-- ==== Sys2Proof/Laws/Families.lean ====
section
/-! SUPPORT. The family of every named register and field (Safety.lean, `fam`). -/

namespace Sys2Proof.Machine

set_option Elab.async false

set_option maxRecDepth 20000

──────

# PROBLEM DESCRIPTION
Everything in the listing needs to appear again exactly.

# EXERCISE ANSWER
-- ==== Sys2Proof/Laws/Families.lean ====
section
/-! SUPPORT. The family of every named register and field (Safety.lean, `fam`). -/

namespace Sys2Proof.Machine

set_option Elab.async false

set_option maxRecDepth 20000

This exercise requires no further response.